$$\because$$ $${z^2} = \overline z \,.\,{2^{1 - |z|}}$$ ...... (1)

$$ \Rightarrow |z{|^2} = |\overline z |\,.\,{2^{1 - |z|}}$$

$$ \Rightarrow |z| = {2^{1 - |z|}}$$,

$$\because$$ $$b \ne 0 \Rightarrow |z| \ne 0$$

$$\therefore$$ $$|z| = 1$$ ...... (2)

$$\because$$ $$z = a + ib$$ then $$\sqrt {{a^2} + {b^2}} = 1$$ ...... (3)

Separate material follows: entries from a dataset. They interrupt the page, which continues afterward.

/-- The MEMSYS major (02 R39): the instruction the word would be, before the range checks of WellFormed. -/
def decMemsys (w : Nat) : Option Instr :=
  match fld w 26 6 with
  | 0 => if fld w 24 2 = 0 then some (.xlpin (regAt w 7) (regAt w 11) (regAt w 15) (bitAt w 23) (immAt w 19 4)) else none
  | 1 => if fld w 15 4 = 0 ∧ fld w 23 3 = 0 then some (.xlunpin (regAt w 7) (regAt w 11) (immAt w 19 4)) else none
  | 2 => if fld w 15 4 = 0 then some (.pclass (regAt w 7) (regAt w 11) (immAt w 23 3) (immAt w 19 4)) else none
  | 3 => if fld w 15 4 = 0 ∧ fld w 23 3 = 0 then some (.rangeq (regAt w 7) (regAt w 11) (immAt w 19 4)) else none
  | 4 => if fld w 23 3 = 0 then some (.regsw (regAt w 7) (regAt w 11) (regAt w 15) (immAt w 19 4)) else none
  | 5 => if fld w 23 3 = 0 then some (.pload (regAt w 7) (regAt w 11) (regAt w 15) (immAt w 19 4)) else none
  | 6 => if fld w 23 3 = 0 then some (.replay (regAt w 7) (regAt w 11) (regAt w 15) (immAt w 19 4)) else none
  | 7 => if fld w 23 3 = 0 then some (.migrate (regAt w 7) (regAt w 11) (regAt w 15) (immAt w 19 4)) else none
  | 8 => if fld w 24 2 = 0 then some (.shoot (regAt w 7) (regAt w 11) (regAt w 15) (bitAt w 23) (immAt w 19 4)) else none
  | _ => none

/-- The SYS major (02 R40): the instruction the word would be, before the range checks of WellFormed. -/
def decSys (w : Nat) : Option Instr :=
  match fld w 19 4 with
  | 0 => if fld w 11 8 = 0 then some (.crr (regAt w 7) (immAt w 23 9)) else none
  | 1 => if fld w 15 4 = 0 then some (.crw (regAt w 7) (regAt w 11) (immAt w 23 9)) else none
  | 2 => if fld w 15 4 = 0 then some (.crs (regAt w 7) (regAt w 11) (immAt w 23 9)) else none
  | 3 => if fld w 15 4 = 0 then some (.crc (regAt w 7) (regAt w 11) (immAt w 23 9)) else none
  | 4 => if fld w 7 4 = 0 ∧ fld w 15 4 = 0 ∧ fld w 23 9 = 0 then some (.trap (regAt w 11)) else none
  | 5 => if fld w 7 12 = 0 ∧ fld w 23 9 = 0 then some (.eret) else none
  | 6 => if fld w 7 12 = 0 then some (.brk (immAt w 23 9)) else none
  | 7 => if fld w 7 12 = 0 ∧ fld w 23 9 = 0 then some (.nop) else none
  | 8 => if fld w 7 4 = 0 ∧ fld w 23 9 = 0 then some (.synci (regAt w 11) (regAt w 15)) else none
  | 9 => if fld w 15 4 = 0 ∧ fld w 23 9 = 0 then some (.carve (regAt w 7) (regAt w 11)) else none
  | 10 => if fld w 15 4 = 0 ∧ fld w 23 9 = 0 then some (.capmint (regAt w 7) (regAt w 11)) else none
  | 11 => if fld w 11 8 = 0 ∧ fld w 23 9 = 0 then some (.wfi (regAt w 7)) else none
  | _ => none

/-- The LOOP major (02 R40): the instruction the word would be, before the range checks of WellFormed. -/
def decLoop (w : Nat) : Option Instr :=
  if fld w 7 4 = 0 ∧ fld w 15 3 = 0 then some (.rep (regAt w 11) (immAt w 27 5) (immAt w 24 3) (immAt w 21 3) (immAt w 18 3)) else none

/-- The CLOAK major (02 R39): the instruction the word would be, before the range checks of WellFormed. -/
def decCloak (w : Nat) : Option Instr :=
  match fld w 26 6 with
  | 0 => if fld w 11 12 = 0 ∧ fld w 25 1 = 0 then some (.compose (regAt w 7) (immAt w 23 2)) else none
  | 1 => if fld w 11 15 = 0 then some (.release (regAt w 7)) else none
  | 2 => if fld w 11 8 = 0 ∧ fld w 23 3 = 0 then some (.cstat (regAt w 7) (immAt w 19 4)) else none
  | _ => none

/-- Group 00 of the 16-bit forms (02 R41). -/
def decShort0 (w : Nat) : Option Instr :=
  match fld w 13 3 with
  | 0 => some (.cLw (regAt w 9) (regAt w 5) (immAt w 2 3))
  | 1 => some (.cLd (regAt w 9) (regAt w 5) (immAt w 2 3))
  | 2 => some (.cSw (regAt w 5) (regAt w 9) (immAt w 2 3))
  | 3 => some (.cSd (regAt w 5) (regAt w 9) (immAt w 2 3))
  | 4 => some (.cBeqz (regAt w 9) (immAt w 2 7))
  | 5 => some (.cBnez (regAt w 9) (immAt w 2 7))
  | 6 => some (.cJ (immAt w 2 11))
  | 7 => if fld w 2 7 = 0 then some (.cJr (regAt w 9)) else none
  | _ => none

/-- Group 10 of the 16-bit forms (02 R41). -/
def decShort1 (w : Nat) : Option Instr :=
  match fld w 13 3 with
  | 0 =>
    match fld w 2 3 with
    | 0 => some (.cMv (regAt w 9) (regAt w 5))
    | 1 => some (.cAdd (regAt w 9) (regAt w 5))
    | 2 => some (.cSub (regAt w 9) (regAt w 5))
    | 3 => some (.cAnd (regAt w 9) (regAt w 5))
    | 4 => some (.cOr (regAt w 9) (regAt w 5))
    | 5 => some (.cXor (regAt w 9) (regAt w 5))
    | _ => none
  | 1 => some (.cAddi (regAt w 9) (immAt w 2 7))
  | 2 => some (.cLi (regAt w 9) (immAt w 2 7))
  | 3 => if fld w 2 1 = 0 then some (.cSlli (regAt w 9) (immAt w 3 6)) else none
  | 4 => if fld w 2 1 = 0 then some (.cSrli (regAt w 9) (immAt w 3 6)) else none
  | 5 => if fld w 2 1 = 0 then some (.cSrai (regAt w 9) (immAt w 3 6)) else none
  | 6 => if fld w 2 11 = 0 then some (.cNop) else none
  | 7 => if fld w 2 11 = 0 then some (.cDone) else none
  | _ => none

/-- The major opcode table (02 R30), before the range checks. -/
def decMajor (w : Nat) : Option Instr :=
    match fld w 2 5 with
    | 0 => decLoad w
    | 1 => decStore w
    | 2 => decOpi w
    | 3 => decOp w
    | 4 => decLui w
    | 5 => decAuipc w
    | 6 => decBranch w
    | 7 => decJal w
    | 8 => decJalr w
    | 9 => decMuldiv w
    | 10 => decFp w
    | 11 => decFpl w
    | 12 => decAtom w
    | 13 => decSync w
    | 14 => decHandle w
    | 15 => decVec0 w
    | 16 => decVec1 w
    | 17 => decVec2 w
    | 18 => decMat w
    | 19 => decXfer w
    | 20 => decBarr w
    | 21 => decMsg w
    | 22 => decGrp w
    | 23 => decOwn w
    | 24 => decMemsys w
    | 25 => decSys w
    | 26 => decLoop w
    | 27 => decCloak w
    | _ => none

/-- The instruction that passes the range checks, or none. -/
def checked (c : Option Instr) : Option Instr :=
  match c with
  | some i => if i.wellFormed then some i else none
  | none => none

/-- A 32-bit word whose bit 0 is 1 (02 R24, R26, R28). -/
def decodeLong (w : Nat) : Except DecodeError Instr :=
  if fld w 1 1 = 0 then .error (.reservedLength w)
  else if 28 ≤ fld w 2 5 then .error (.reservedMajor w)
  else match checked (decMajor w) with
    | some i => .ok i
    | none => .error (.reservedCode w)

/-- A halfword whose bit 0 is 0 (02 R41). -/
def decodeShort (h : Nat) : Except DecodeError Instr :=
  match checked (if fld h 1 1 = 0 then decShort0 h else decShort1 h) with
  | some i => .ok i
  | none => .error (.reservedShort h)

/-- Decode the instruction at the head of the bytes, little-endian halfwords (02 R24); the rest of the bytes with it. -/
def decode : List Byte → Except DecodeError (Instr × List Byte)
  | b0 :: b1 :: rest =>
    let h := b0.toNat + 256 * b1.toNat
    if fld h 0 1 = 0 then
      match decodeShort h with
      | .ok i => .ok (i, rest)
      | .error e => .error e
    else
      match rest with
      | b2 :: b3 :: rest' =>
        match decodeLong (h + 65536 * (b2.toNat + 256 * b3.toNat)) with
        | .ok i => .ok (i, rest')
        | .error e => .error e
      | _ => .error .truncated
  | _ => .error .truncated

/-- The bytes of an instruction of `nbytes` bytes whose bits are w, as the part stores them (02 R24). -/
def wordBytes : (nbytes w : Nat) → List Byte
  | 0, _ => []
  | n + 1, w => BitVec.ofNat 8 w :: wordBytes n (w / 256)

/-- The longest instruction is four bytes (02 R24). -/
def longestBytes : Nat := 4

/-- The instruction the decoder reads from a row of spec/opcode_table.json of `nbits` bits; the bits above are zero. -/
def decodeTableWord (nbits w : Nat) : Option Instr :=
  match decode (wordBytes longestBytes (w % 2 ^ nbits)) with
  | .ok (i, _) => some i
  | .error _ => none

/-- How many bytes the instruction's encoding takes; 0 for an event, which has none (02 R24, R41). -/
def Instr.len : Instr → Nat
  | .lb _ _ _ _ _ => 4
  | .lh _ _ _ _ _ => 4
  | .lw _ _ _ _ _ => 4
  | .ld _ _ _ _ _ => 4
  | .lbu _ _ _ _ _ => 4
  | .lhu _ _ _ _ _ => 4
  | .lwu _ _ _ _ _ => 4
  | .sb _ _ _ => 4
  | .sh _ _ _ => 4
  | .sw _ _ _ => 4
  | .sd _ _ _ => 4
  | .swRel _ _ _ => 4
  | .sdRel _ _ _ => 4
  | .sdFwd _ _ _ => 4
  | .addi _ _ _ => 4
  | .slli _ _ _ => 4
  | .slti _ _ _ => 4
  | .sltiu _ _ _ => 4
  | .xori _ _ _ => 4
  | .srli _ _ _ => 4
  | .srai _ _ _ => 4
  | .ori _ _ _ => 4
  | .andi _ _ _ => 4
  | .add _ _ _ => 4
  | .sub _ _ _ => 4
  | .sll _ _ _ => 4
  | .slt _ _ _ => 4
  | .sltu _ _ _ => 4
  | .xor _ _ _ => 4
  | .srl _ _ _ => 4
  | .sra _ _ _ => 4
  | .or _ _ _ => 4
  | .and _ _ _ => 4
  | .min _ _ _ => 4
  | .max _ _ _ => 4
  | .minu _ _ _ => 4
  | .maxu _ _ _ => 4
  | .mul _ _ _ => 4
  | .mulh _ _ _ => 4
  | .mulhu _ _ _ => 4
  | .clz _ _ => 4
  | .ctz _ _ => 4
  | .popc _ _ => 4
  | .brev _ _ => 4
  | .seq _ _ _ => 4
  | .sne _ _ _ => 4
  | .addw _ _ _ => 4
  | .subw _ _ _ => 4
  | .lui _ _ => 4
  | .auipc _ _ => 4
  | .beq _ _ _ => 4
  | .bne _ _ _ => 4
  | .blt _ _ _ => 4
  | .bge _ _ _ => 4
  | .bltu _ _ _ => 4
  | .bgeu _ _ _ => 4
  | .jal _ _ => 4
  | .jalr _ _ _ => 4
  | .div _ _ _ _ _ => 4
  | .divu _ _ _ _ _ => 4
  | .rem _ _ _ _ _ => 4
  | .remu _ _ _ _ _ => 4
  | .fadd _ _ _ _ _ => 4
  | .fsub _ _ _ _ _ => 4
  | .fmul _ _ _ _ _ => 4
  | .fmin _ _ _ _ => 4
  | .fmax _ _ _ _ => 4
  | .fsgnj _ _ _ _ _ => 4
  | .feq _ _ _ _ => 4
  | .flt _ _ _ _ => 4
  | .fle _ _ _ _ => 4
  | .fclass _ _ _ => 4
  | .fcvtFI _ _ _ _ _ _ => 4
  | .fcvtIF _ _ _ _ _ _ => 4
  | .fcvtFF _ _ _ _ => 4
  | .fmac _ _ _ _ _ => 4
  | .fdiv _ _ _ _ _ _ => 4
  | .fsqrt _ _ _ _ _ => 4
  | .amoAdd _ _ _ _ _ _ => 4
  | .amoAnd _ _ _ _ _ _ => 4
  | .amoOr _ _ _ _ _ _ => 4
  | .amoXor _ _ _ _ _ _ => 4
  | .amoMin _ _ _ _ _ _ => 4
  | .amoMax _ _ _ _ _ _ => 4
  | .amoMinu _ _ _ _ _ _ => 4
  | .amoMaxu _ _ _ _ _ _ => 4
  | .amoSwap _ _ _ _ _ _ => 4
  | .amoCas _ _ _ _ _ _ => 4
  | .amoFadd _ _ _ _ _ => 4
  | .fence _ _ => 4
  | .fenceX _ _ _ => 4
  | .chunk => 4
  | .seam _ => 4
  | .watch _ _ => 4
  | .sleep _ _ => 4
  | .unwatch _ => 4
  | .hld _ _ _ => 4
  | .hst _ _ _ => 4
  | .hset _ _ _ => 4
  | .hget _ _ _ => 4
  | .hmov _ _ => 4
  | .hadv _ _ _ => 4
  | .hzero _ => 4
  | .rep _ _ _ _ _ => 4
  | .vadd _ _ _ _ _ => 4
  | .vsub _ _ _ _ _ => 4
  | .vmul _ _ _ _ _ => 4
  | .vfma _ _ _ _ _ _ => 4
  | .vmin _ _ _ _ _ => 4
  | .vmax _ _ _ _ _ => 4
  | .vabs _ _ _ _ => 4
  | .vneg _ _ _ _ => 4
  | .vand _ _ _ _ => 4
  | .vor _ _ _ _ => 4
  | .vxor _ _ _ _ => 4
  | .vshl _ _ _ _ => 4
  | .vshr _ _ _ _ => 4
  | .vsra _ _ _ _ => 4
  | .vsel _ _ _ _ _ => 4
  | .vcmpeq _ _ _ _ => 4
  | .vcmplt _ _ _ _ => 4
  | .vcmple _ _ _ _ => 4
  | .vset _ _ _ _ => 4
  | .vcopy _ _ _ => 4
  | .vrcp _ _ _ _ => 4
  | .vrsq _ _ _ _ => 4
  | .vsqrt _ _ _ _ => 4
  | .vdiv _ _ _ _ _ => 4
  | .vexp2 _ _ _ _ => 4
  | .vlog2 _ _ _ _ => 4
  | .vtanh _ _ _ _ => 4
  | .vsigm _ _ _ _ => 4
  | .vsinpi _ _ _ _ => 4
  | .vcospi _ _ _ _ => 4
  | .vcvt _ _ _ _ => 4
  | .vqsplit _ _ _ _ _ => 4
  | .vscale _ _ _ _ _ => 4
  | .viota _ _ _ _ _ => 4
  | .vredRowAdd _ _ _ _ => 4
  | .vredRowMax _ _ _ => 4
  | .vredRowMin _ _ _ => 4
  | .vredColAdd _ _ _ _ => 4
  | .vredColMax _ _ _ => 4
  | .vredColMin _ _ _ => 4
  | .vscanRowAdd _ _ _ _ _ => 4
  | .vscanRowAff _ _ _ _ _ _ => 4
  | .vscanColAdd _ _ _ _ _ => 4
  | .vscanColAff _ _ _ _ _ _ => 4
  | .vscanRowMax _ _ _ _ => 4
  | .vgather _ _ _ _ => 4
  | .vscatter _ _ _ _ => 4
  | .vtrn _ _ _ => 4
  | .vbcastRow _ _ _ => 4
  | .vbcastCol _ _ _ => 4
  | .vpack _ _ _ _ => 4
  | .vunpack _ _ _ _ => 4
  | .mctx _ _ _ => 4
  | .mbld _ _ _ => 4
  | .mmul _ _ _ _ _ _ _ => 4
  | .mdrain _ _ _ _ => 4
  | .mzero _ _ => 4
  | .mwait => 4
  | .mrem _ _ _ _ _ => 4
  | .gscanAdd _ _ _ _ _ => 4
  | .gscanAff _ _ _ _ _ _ => 4
  | .gscanMax _ _ _ _ => 4
  | .gredAdd _ _ _ _ => 4
  | .gredMax _ _ _ => 4
  | .gbcast _ _ _ _ => 4
  | .gsync => 4
  | .xset _ _ _ => 4
  | .xgo _ _ => 4
  | .xwait _ _ _ _ _ => 4
  | .xtest _ _ _ => 4
  | .xcancel _ _ _ => 4
  | .xstat _ _ _ _ => 4
  | .binit _ _ _ _ => 4
  | .barrive _ _ _ _ => 4
  | .bexpect _ _ _ _ => 4
  | .bwait _ _ _ _ => 4
  | .btry _ _ _ _ => 4
  | .barriveExp _ _ _ _ => 4
  | .send _ _ _ _ => 4
  | .sendm _ _ _ _ => 4
  | .spawn _ _ _ _ => 4
  | .done => 4
  | .qstat _ _ _ => 4
  | .carry _ _ _ _ => 4
  | .carryw _ _ _ _ => 4
  | .yield _ => 4
  | .reseed _ _ _ _ _ _ => 4
  | .draw _ _ _ => 4
  | .exq _ _ _ _ _ => 4
  | .excurve _ _ _ _ _ _ => 4
  | .plq _ _ _ _ => 4
  | .xlpin _ _ _ _ _ => 4
  | .xlunpin _ _ _ => 4
  | .pclass _ _ _ _ => 4
  | .rangeq _ _ _ => 4
  | .regsw _ _ _ _ => 4
  | .pload _ _ _ _ => 4
  | .replay _ _ _ _ => 4
  | .migrate _ _ _ _ => 4
  | .shoot _ _ _ _ _ => 4
  | .compose _ _ => 4
  | .release _ => 4
  | .cstat _ _ => 4
  | .crr _ _ => 4
  | .crw _ _ _ => 4
  | .crs _ _ _ => 4
  | .crc _ _ _ => 4
  | .trap _ => 4
  | .eret => 4
  | .brk _ => 4
  | .nop => 4
  | .synci _ _ => 4
  | .carve _ _ => 4
  | .capmint _ _ => 4
  | .wfi _ => 4
  | .cLw _ _ _ => 2
  | .cLd _ _ _ => 2
  | .cSw _ _ _ => 2
  | .cSd _ _ _ => 2
  | .cBeqz _ _ => 2
  | .cBnez _ _ => 2
  | .cJ _ => 2
  | .cJr _ => 2
  | .cMv _ _ => 2
  | .cAdd _ _ => 2
  | .cSub _ _ => 2
  | .cAnd _ _ => 2
  | .cOr _ _ => 2
  | .cXor _ _ => 2
  | .cAddi _ _ => 2
  | .cLi _ _ => 2
  | .cSlli _ _ => 2
  | .cSrli _ _ => 2
  | .cSrai _ _ => 2
  | .cNop => 2
  | .cDone => 2
  | .reservedEncoding _ _ => 0
  | .fetchFromAddressZero => 0
  | .instructionFetchFault _ _ => 0
  | .slotSelection _ _ => 0
  | .chunkCommit _ _ => 0
  | .faultBatchWrite _ _ => 0
  | .faultBatchService _ _ => 0
  | .syscallService _ _ => 0
  | .logFull _ => 0
  | .messageArrival _ _ => 0
  | .messageResend _ _ => 0
  | .messageDispatch _ => 0
  | .launch _ => 0
  | .abort _ => 0
  | .preempt _ => 0
  | .preemptResume _ => 0
  | .query _ => 0
  | .badopRequest _ _ => 0
  | .map _ => 0
  | .unmap _ => 0
  | .populate _ => 0
  | .window _ => 0
  | .ranges _ => 0
  | .faultans _ => 0
  | .ownerCreate _ _ => 0
  | .ownerRetire _ => 0
  | .partitionReady _ => 0
  | .seamjoin _ => 0
  | .attestationRequest _ => 0
  | .rdmaWrite _ _ _ => 0
  | .rdmaRead _ _ _ => 0
  | .kernelPlacement _ _ => 0
  | .priorityPreemption _ _ => 0
  | .gangPreemption _ _ => 0
  | .kernelResume _ _ => 0
  | .transferStart _ _ => 0
  | .transferChunkLanding _ _ _ => 0
  | .transferCancellation _ _ => 0
  | .mzeroExecute _ _ => 0
  | .mbldExecute _ _ => 0
  | .mmulExecute _ _ => 0
  | .mdrainExecute _ _ => 0
  | .remoteMatrixCommand _ _ => 0
  | .collectiveComplete _ _ _ => 0
  | .collectiveTimeout _ _ => 0
  | .bwaitTimeout _ _ => 0
  | .sleepTimeout _ _ => 0
  | .wfiTimeout _ _ => 0
  | .xwaitTimeout _ _ => 0
  | .carrywTimeout _ _ => 0
  | .leaseExpiry _ _ => 0
  | .remotePackedStore _ => 0
  | .arbitrationRound _ _ => 0
  | .gets _ _ => 0
  | .getm _ _ => 0
  | .upgrade _ _ => 0
  | .puts _ _ => 0
  | .putm _ _ => 0
  | .atomic _ _ => 0
  | .write _ _ => 0
  | .dirEvict _ => 0
  | .recallLine _ => 0
  | .flush _ => 0
  | .reclassify _ => 0
  | .fwdtagConsume _ _ => 0
  | .inv _ _ => 0
  | .fwdS _ _ => 0
  | .fwdM _ _ => 0
  | .update _ _ => 0
  | .dieRecall _ _ => 0
  | .ack _ _ => 0
  | .data _ _ => 0
  | .seamIntervalExpiry _ => 0
  | .seamCommit _ => 0
  | .uncorrectableError _ => 0
  | .rollback _ => 0
  | .directoryEntryError _ _ => 0
  | .patrolScrub _ => 0
  | .refreshManagement _ _ => 0
  | .coreSparing _ => 0
  | .sliceSparing _ _ => 0
  | .pseudoChannelSparing _ => 0
  | .lysaUpdate _ _ => 0
  | .partnerDetected _ => 0
  | .linkTrained _ _ => 0
  | .linkFault _ _ => 0
  | .rtlimitExpiry _ => 0
  | .linkRepair _ => 0
  | .uePortFault _ => 0
  | .dataFlit _ _ => 0
  | .ackFlit _ _ => 0
  | .nakFlit _ _ => 0
  | .trainingFlit _ _ => 0
  | .flitResendLimit _ => 0
  | .carryArrival _ => 0
  | .carryResend _ _ => 0
  | .carryAcknowledgement _ _ _ => 0
  | .powerOn => 0
  | .railFault _ => 0
  | .powerLimit => 0
  | .powerRecovery => 0
  | .thermalThrottle _ => 0
  | .thermalRecovery _ => 0
  | .thermalTrip _ => 0
  | .watchdogExpiry _ => 0
  | .wdogKick _ _ => 0
  | .plbFlush _ => 0
  | .bmReset => 0
  | .bypass => 0
  | .idcode => 0
  | .samplePreload _ => 0
  | .extest _ => 0
  | .partnerLost _ => 0
  | .idleFlit _ _ => 0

Now again from equation (1), equation (2), equation (3) we get :

$${a^2} - {b^2} + i2ab = (a - ib){2^0}$$

$$\therefore$$ $${a^2} - {b^2} = a$$ and $$2ab = - b$$

$$\therefore$$ $$a = - {1 \over 2}$$ and $$b = \, \pm \,{{\sqrt 3 } \over 2}$$

$$z = - {1 \over 2} + {{\sqrt 3 } \over 2}i$$ or $$z = - {1 \over 2} - {{\sqrt 3 } \over 2}i$$

$${z^n} = {(z + 1)^n} \Rightarrow {\left( {{{z + 1} \over z}} \right)^n} = 1$$

$${\left( {1 + {1 \over z}} \right)^n} = 1$$

$$\left( {{{1 + \sqrt 3 i} \over 2}} \right) = 1$$, then minimum value of n is 6.